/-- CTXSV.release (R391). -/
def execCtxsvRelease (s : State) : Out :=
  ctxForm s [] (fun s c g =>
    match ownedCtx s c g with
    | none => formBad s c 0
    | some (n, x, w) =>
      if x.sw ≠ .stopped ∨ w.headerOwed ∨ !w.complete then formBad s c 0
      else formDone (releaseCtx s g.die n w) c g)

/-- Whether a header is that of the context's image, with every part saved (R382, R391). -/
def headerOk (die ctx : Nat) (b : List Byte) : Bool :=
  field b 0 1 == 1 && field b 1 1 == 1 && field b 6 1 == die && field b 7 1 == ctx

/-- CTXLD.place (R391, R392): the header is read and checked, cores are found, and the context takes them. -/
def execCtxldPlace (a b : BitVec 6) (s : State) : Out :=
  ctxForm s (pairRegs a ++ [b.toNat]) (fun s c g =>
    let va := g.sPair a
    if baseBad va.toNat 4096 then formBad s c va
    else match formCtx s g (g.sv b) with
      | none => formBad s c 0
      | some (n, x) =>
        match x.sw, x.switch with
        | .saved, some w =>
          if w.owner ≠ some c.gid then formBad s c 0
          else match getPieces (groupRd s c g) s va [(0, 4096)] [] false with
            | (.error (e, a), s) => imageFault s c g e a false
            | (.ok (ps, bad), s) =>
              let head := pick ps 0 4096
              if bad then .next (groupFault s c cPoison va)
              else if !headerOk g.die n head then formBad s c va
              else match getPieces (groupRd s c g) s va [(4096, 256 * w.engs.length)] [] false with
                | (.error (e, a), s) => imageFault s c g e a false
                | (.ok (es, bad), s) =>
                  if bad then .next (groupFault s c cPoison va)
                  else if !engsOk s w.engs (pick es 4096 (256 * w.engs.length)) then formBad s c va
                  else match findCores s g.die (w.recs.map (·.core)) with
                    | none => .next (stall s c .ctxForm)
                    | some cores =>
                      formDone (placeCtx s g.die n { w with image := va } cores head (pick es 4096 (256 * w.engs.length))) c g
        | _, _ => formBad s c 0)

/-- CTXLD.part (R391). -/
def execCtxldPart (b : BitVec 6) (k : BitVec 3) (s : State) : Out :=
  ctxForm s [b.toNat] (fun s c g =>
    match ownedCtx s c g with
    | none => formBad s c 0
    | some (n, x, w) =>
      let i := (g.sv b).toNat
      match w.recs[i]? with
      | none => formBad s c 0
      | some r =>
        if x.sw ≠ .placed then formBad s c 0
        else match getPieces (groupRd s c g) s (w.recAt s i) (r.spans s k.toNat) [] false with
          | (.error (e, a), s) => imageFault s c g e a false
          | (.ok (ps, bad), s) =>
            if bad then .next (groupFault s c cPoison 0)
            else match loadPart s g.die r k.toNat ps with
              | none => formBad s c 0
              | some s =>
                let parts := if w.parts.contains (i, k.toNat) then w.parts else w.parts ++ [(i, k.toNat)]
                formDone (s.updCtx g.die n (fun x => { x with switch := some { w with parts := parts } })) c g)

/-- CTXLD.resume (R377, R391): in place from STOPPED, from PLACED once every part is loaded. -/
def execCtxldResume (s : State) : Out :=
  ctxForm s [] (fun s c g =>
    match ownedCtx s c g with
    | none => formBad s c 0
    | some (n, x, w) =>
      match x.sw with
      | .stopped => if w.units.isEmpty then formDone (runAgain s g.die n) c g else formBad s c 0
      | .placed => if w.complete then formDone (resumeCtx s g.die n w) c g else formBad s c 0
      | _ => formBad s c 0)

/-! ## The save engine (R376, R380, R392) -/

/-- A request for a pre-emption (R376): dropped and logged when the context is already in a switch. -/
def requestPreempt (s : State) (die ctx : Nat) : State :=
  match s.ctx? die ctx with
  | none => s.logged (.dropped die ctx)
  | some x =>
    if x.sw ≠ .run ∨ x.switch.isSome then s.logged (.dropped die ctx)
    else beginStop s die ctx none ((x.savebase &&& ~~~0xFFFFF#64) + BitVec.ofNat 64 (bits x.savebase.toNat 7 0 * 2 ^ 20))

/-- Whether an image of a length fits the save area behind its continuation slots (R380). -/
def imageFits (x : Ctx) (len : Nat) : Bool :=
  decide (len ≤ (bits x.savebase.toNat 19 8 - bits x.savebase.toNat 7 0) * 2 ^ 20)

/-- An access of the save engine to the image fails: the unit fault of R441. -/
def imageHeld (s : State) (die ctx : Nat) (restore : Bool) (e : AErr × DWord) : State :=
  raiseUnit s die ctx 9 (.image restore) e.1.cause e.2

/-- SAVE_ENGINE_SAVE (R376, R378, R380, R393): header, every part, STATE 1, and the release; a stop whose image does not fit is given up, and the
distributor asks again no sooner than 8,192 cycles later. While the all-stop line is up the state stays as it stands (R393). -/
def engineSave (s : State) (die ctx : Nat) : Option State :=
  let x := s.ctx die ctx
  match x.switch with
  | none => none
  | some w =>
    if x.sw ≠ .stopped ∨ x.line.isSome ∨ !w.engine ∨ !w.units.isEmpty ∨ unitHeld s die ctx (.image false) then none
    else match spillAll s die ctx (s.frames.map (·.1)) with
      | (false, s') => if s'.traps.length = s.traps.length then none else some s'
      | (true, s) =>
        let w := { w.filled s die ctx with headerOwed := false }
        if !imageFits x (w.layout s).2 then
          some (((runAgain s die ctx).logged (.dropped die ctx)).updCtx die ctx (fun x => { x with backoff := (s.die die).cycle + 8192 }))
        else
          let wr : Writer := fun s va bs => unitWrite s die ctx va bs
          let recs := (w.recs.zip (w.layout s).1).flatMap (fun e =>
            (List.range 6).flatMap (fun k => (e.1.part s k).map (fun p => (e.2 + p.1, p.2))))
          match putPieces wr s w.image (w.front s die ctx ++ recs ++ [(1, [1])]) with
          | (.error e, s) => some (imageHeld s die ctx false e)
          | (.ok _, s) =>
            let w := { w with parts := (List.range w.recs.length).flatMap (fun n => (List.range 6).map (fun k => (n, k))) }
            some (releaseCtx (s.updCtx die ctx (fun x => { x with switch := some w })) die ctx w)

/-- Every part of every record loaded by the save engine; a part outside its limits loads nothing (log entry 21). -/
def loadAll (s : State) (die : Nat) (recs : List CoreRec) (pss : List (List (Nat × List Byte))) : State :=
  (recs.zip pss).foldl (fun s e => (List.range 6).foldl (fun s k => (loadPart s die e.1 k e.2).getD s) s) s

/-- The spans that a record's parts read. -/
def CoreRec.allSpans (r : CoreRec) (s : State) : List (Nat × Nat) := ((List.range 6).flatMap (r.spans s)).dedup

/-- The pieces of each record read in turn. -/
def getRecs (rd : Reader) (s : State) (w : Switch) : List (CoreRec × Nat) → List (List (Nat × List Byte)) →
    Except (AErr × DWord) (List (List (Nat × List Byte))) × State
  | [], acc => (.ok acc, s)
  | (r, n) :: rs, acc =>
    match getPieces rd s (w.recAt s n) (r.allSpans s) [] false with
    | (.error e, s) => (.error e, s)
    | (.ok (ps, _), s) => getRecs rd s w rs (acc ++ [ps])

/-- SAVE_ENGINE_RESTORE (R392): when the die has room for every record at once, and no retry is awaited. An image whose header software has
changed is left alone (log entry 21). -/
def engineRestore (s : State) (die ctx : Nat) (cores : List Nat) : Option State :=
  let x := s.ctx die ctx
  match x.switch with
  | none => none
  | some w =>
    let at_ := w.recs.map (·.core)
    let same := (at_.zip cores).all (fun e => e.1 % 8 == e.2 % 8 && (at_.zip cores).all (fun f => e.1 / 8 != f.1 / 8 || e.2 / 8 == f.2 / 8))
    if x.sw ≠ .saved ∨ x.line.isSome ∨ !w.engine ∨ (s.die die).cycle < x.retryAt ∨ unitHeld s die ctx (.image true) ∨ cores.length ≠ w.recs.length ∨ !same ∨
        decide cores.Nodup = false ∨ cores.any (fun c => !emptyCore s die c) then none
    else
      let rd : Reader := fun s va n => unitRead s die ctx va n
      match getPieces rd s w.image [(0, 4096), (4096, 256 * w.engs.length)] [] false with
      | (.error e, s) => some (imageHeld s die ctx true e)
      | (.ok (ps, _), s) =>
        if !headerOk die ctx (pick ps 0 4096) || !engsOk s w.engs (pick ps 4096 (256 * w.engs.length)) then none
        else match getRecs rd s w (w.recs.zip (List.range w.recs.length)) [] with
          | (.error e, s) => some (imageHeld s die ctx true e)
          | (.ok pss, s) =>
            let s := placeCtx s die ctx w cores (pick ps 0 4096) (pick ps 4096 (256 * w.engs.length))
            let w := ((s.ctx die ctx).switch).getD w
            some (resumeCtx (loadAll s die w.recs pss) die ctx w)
· · · · ·
# [Your objective]
Only the lines from the first line of the records through the line with "else formDone (releaseCtx" should be reproduced, exactly and with nothing added.

# [Task answer]
/-- CTXSV.release (R391). -/
def execCtxsvRelease (s : State) : Out :=
  ctxForm s [] (fun s c g =>
    match ownedCtx s c g with
    | none => formBad s c 0
    | some (n, x, w) =>
      if x.sw ≠ .stopped ∨ w.headerOwed ∨ !w.complete then formBad s c 0
      else formDone (releaseCtx s g.die n w) c g)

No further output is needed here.